Similar to the rectangles visualisation, with the ony difference that it displays circles instead of rectangles. The radius of the displayed circles is proportional to the amplitude of the detected notes:

Bubbles visualisation

Above, I was also singing "mmmmm" into the microphone, but I tried to got from lower to higher pitch, and so you see the blue "tracers" to the left of the big bubbles. It's more fun when you try to do it yourself, and see the display in real time.

Circle visualisation (#4)

This the one I like the most when I am listening to rhythmic music. It arranges the notes in octaves (12 notes) going around the circle, kinda like a clock. The lowest notes are in the centre of the display:

Circle visualisation

Above, I just said "tsss" into the microphone, so you mainly see the high frequencies (on the outside) being activated. It's much more fun to watch this in real time.

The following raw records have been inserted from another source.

-- ==== Sys2Proof/Tests/Slice0.lean ====
section
/-! SUPPORT. Tests: states that meet the hypotheses of the statements, terms that a check of WellFormed refuses, and effects worked out by hand from the spec. -/

namespace Sys2Proof.Tests

open Sys2Proof Sys2Proof.Machine

section

set_option Elab.async false
set_option linter.unusedVariables false

/-- A powered chip: every domain on, the Tide counting, Quay A the active one; then what `as` does. -/
def liveOn (b : Chip) (as : List Act) : State :=
  { chip := (seqs ([put pgPWR Reg.PWR.DOM_STAT 0x3FFF, modSeqS fun s => { s with on := 0x3FFF, good := 0x3FFF }, .prim (.owner (some .A)), .prim (.tideRun true)] ++ as)).run b, pending := [] }

/-- The same from reset. -/
def live (as : List Act) : State := liveOn {} as


/-- These domains are on, and these are good. -/
def domsOn (m : Nat) : Act := .seq (put pgPWR Reg.PWR.DOM_STAT m) (modSeqS fun s => { s with on := m })

def domsGood (m : Nat) : Act := .seq (put pgPWR Reg.PWR.DOM_GOOD m) (modSeqS fun s => { s with good := m })

/-- Lane 0 of Quay A is about to execute this word of law memory. -/
def lawAct (lo hi : Word) : Act :=
  seqs [setWord (lawAddr .A 2048) lo, setWord (lawAddr .A 2048 + 4) hi,
    modLane 0 fun s => { s with run := some ⟨⟨1, 0, [], [], [], 0, []⟩, 0, 2100, 4, 1000, 1000, 2048, 0, 0, 0, none, 0, .none⟩ }]

/-- The header of a signed image: key 1 of the base point, an SCB of 512 zero bytes and an empty QUAY section. -/
def bootWords : List Word :=
    [0x6410b001, 0, 0, 0x2, 0xf2d1176b, 0x47422ce1, 0xe5e6bcf8, 0xf240a463, 0x817d0377, 0xa033eb2d, 0x4539a1f4, 0x96c298d8, 0xe242e34f, 0x9b7f1afe, 0x4aebe78e, 0x169e0f7c, 0x5733ce2b, 0xce5e316b, 0x6840b6cb, 0xf551bf37] ++
    [0x1, 0x210, 0x200, 0, 0xc7276a07, 0x2ace5a9e, 0xddf9473d, 0xffe4832e, 0x2b87a86e, 0xf618223c, 0x9bb8926c, 0x6065f355] ++
    [0x2, 0x410, 0, 0, 0x42c4b0e3, 0x141cfc98, 0xc8f4fb9a, 0x24b96f99, 0xe441ae27, 0x4c939b64, 0x1b9995a4, 0x55b85278] ++
    List.replicate 72 0 ++
    [0xf2d1176b, 0x47422ce1, 0xe5e6bcf8, 0xf240a463, 0x817d0377, 0xa033eb2d, 0x4539a1f4, 0x96c298d8, 0x33cf2edd, 0xb3af383d, 0x2e020f65, 0x53afb6ad, 0x3943dcab, 0x5e4f68e5, 0xd3694e46, 0x2ad2740e]

/-- The chip after a command on its own. -/
def ran (i : Instr) (s : State) : Chip :=
  match exec i s with
  | .next t => t.chip
  | _ => s.chip

/-- KeyWordsOpenTheWindow: lockFirstWord can complete as stated. -/
theorem test_meets_KeyWordsOpenTheWindow_lockFirstWord :
    (fun (dt : Nat) (src : Src) (p : Page) (s : State) =>
      let c := s.chip.after dt
      ((c.serves src p 0x024 true ∧ c.mirrorShuts p = false ∧ (c.pst p).holder = none ∧ c.flag p Reg.HDR.LOCK_LOCKOUT = false) : Prop)) 5 (.core .A 2) (pgLEG 7) (live []) := by
  decide +kernel

/-- KeyWordsOpenTheWindow: lockSecondWord can complete as stated. -/
theorem test_meets_KeyWordsOpenTheWindow_lockSecondWord :
    (fun (dt : Nat) (src : Src) (p : Page) (s : State) =>
      let c := s.chip.after dt
      ((c.serves src p 0x024 true ∧ c.mirrorShuts p = false ∧ (c.pst p).holder = none ∧ c.flag p Reg.HDR.LOCK_LOCKOUT = false ∧ ((c.pst p).armed.any fun e => e.1 == src.code && decide (c.now ≤ e.2 + 640))) : Prop)) 640 (.core .A 2) (pgLEG 7) (live [modPst (pgLEG 7) fun x => { x with armed := [(2, 0)] }]) := by
  decide +kernel

/-- KeyWordsOpenTheWindow: lockBadWord can complete as stated. -/
theorem test_meets_KeyWordsOpenTheWindow_lockBadWord :
    (fun (dt : Nat) (src : Src) (p : Page) (v : Word) (s : State) =>
      let c := s.chip.after dt
      ((c.serves src p 0x024 true ∧ c.mirrorShuts p = false ∧ (c.pst p).holder = none ∧ c.flag p Reg.HDR.LOCK_LOCKOUT = false ∧ v ≠ 0 ∧ v ≠ firstWord p ∧ v ≠ secondWord p) : Prop)) 0 (.core .A 2) (pgLEG 95) 7#32 (live [put (pgLEG 95) Reg.HDR.LOCK_FAILS 2]) := by
  decide +kernel

/-- KeyWordsOpenTheWindow: lockBusyWrite can complete as stated. -/
theorem test_meets_KeyWordsOpenTheWindow_lockBusyWrite :
    (fun (dt : Nat) (src : Src) (p : Page) (v : Word) (s : State) =>
      let c := s.chip.after dt
      ((c.serves src p 0x024 true ∧ c.mirrorShuts p = false ∧ ((c.pst p).holder.any fun e => e.1 != src.code && decide (c.now < e.2 + 20480))) : Prop)) 20479 (.core .A 2) (pgLEG 7) 0#32 (live [modPst (pgLEG 7) fun x => { x with holder := some (0, 0) }]) := by
  decide +kernel

/-- KeyWordsOpenTheWindow: lockRelease can complete as stated. -/
theorem test_meets_KeyWordsOpenTheWindow_lockRelease :
    (fun (dt : Nat) (src : Src) (p : Page) (s : State) =>
      let c := s.chip.after dt
      ((c.serves src p 0x024 true ∧ c.mirrorShuts p = false ∧ ((c.pst p).holder.any fun e => e.1 == src.code && decide (c.now < e.2 + 20480))) : Prop)) 20479 (.core .A 2) (pgLEG 7) (live [modPst (pgLEG 7) fun x => { x with holder := some (2, 0) }]) := by
  decide +kernel

/-- KeyWordsOpenTheWindow: lockArmExpire can complete as stated. -/
theorem test_meets_KeyWordsOpenTheWindow_lockArmExpire :
    (fun (dt : Nat) (src : Src) (p : Page) (s : State) =>
      let c := s.chip.after dt
      ((pageAddressed p ∧ ((c.pst p).armed.any fun e => e.1 == src.code)) : Prop)) 0 (.core .A 2) (pgLEG 7) (live [modPst (pgLEG 7) fun x => { x with armed := [(2, 0)] }]) := by
  decide +kernel

/-- KeyWordsOpenTheWindow: lockWindowExpire can complete as stated. -/
theorem test_meets_KeyWordsOpenTheWindow_lockWindowExpire :
    (fun (dt : Nat) (p : Page) (s : State) =>
      let c := s.chip.after dt
      ((pageAddressed p ∧ (c.pst p).holder.isSome) : Prop)) 0 (pgLEG 7) (live [modPst (pgLEG 7) fun x => { x with holder := some (1, 0) }]) := by
  decide +kernel

/-- CommitsTakeAndApplySnapshots: commitGo can complete as stated. -/
theorem test_meets_CommitsTakeAndApplySnapshots_commitGo :
    (fun (dt : Nat) (src : Src) (p : Page) (discard : Bool) (s : State) =>
      let c := s.chip.after dt
      let plain := !p.grouped && (mirrorPage p).isNone
      ((c.serves src p 0x028 true ∧ plain ∧ discard = false ∧ (c.pst p).copyDue = none ∧ (c.pst p).holder = none) : Prop)) 0 (.core .A 0) (pgFG 3) false (live [put (pgFG 3) Reg.FG.PERIOD 30000]) := by
  decide +kernel

/-- CommitsTakeAndApplySnapshots: snapshotCheckDone can complete as stated. -/
theorem test_meets_CommitsTakeAndApplySnapshots_snapshotCheckDone :
    (fun (dt : Nat) (p : Page) (parity : Bool) (s : State) =>
      let c := s.chip.after dt
      let x := (c.pst p).snaps.head?
      ((pageAddressed p ∧ p.grouped = false ∧ (x.any fun x => x.ok.isNone)) : Prop)) 0 (pgFG 3) false (live [modPst (pgFG 3) fun x => { x with snaps := [⟨[(0x040, 30000#32)], [], 0, 0, 0, false, none⟩] }]) := by
  decide +kernel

High-precision note detection

You might have noticed the "Precision" option in the "Look" settings. There are two icons indicating low and high precision note detection. Below you can see two screenshots with this feature, while I am trying to sing the same note into the microphone.

High-precision off:

Low precision

High-precision on:

High precision

The effect on the first picture (with low precision) is called "frequency leakage". It basically means that, given a finite sample of discrete audio samples, it is "impossible" to detect a frequency exactly using Fast Fourier Transform (unless the frequency coinsides exactly with a frequency that FFT can detect exactly). However, this app comes with a novel high-precision frequency detection algorithm that enables it to overcome the limitations of Fast Fourier Transform.

Linear visualisation is best viewed with high-precision: off, because the frequency peaks can more easily be identified by our eye when they are wider.

Configure zoom

Zoom is necessary to control the size of the visualisation elements, to adjust for the volume of the input sound (we don't call it "volume" or "scale" as not to confuse with the actual volume of sound or with musical scales).

Click the "Zoom" button on the main toolbar to view zoom options:

Configure zoom

By default, Auto-Zoom is turned on, which means that the zoom will adjust depending on the volume of the input sound. However, you can turn Auto-Zoom off, and then set the desired zoom manually.

Equalizer option is necessary to adjust for human perception of the volume of different frequencies. By default it de-emphacises low frequencies, because our ear is less sensitive to them. We roughly used ISO-226 standard for the curve in the lower frequencies, however the frequencies above 800 Hz have a flat curve, as opposed to ISO-226.

You can disable the equalizer by choosing the second "flat" option. This will result in you seeing the sizes of elements proportional to actual amplitudes of frequencies. This might be useful to mastering sound, but you won't be able to see much detail in the higher frequencies.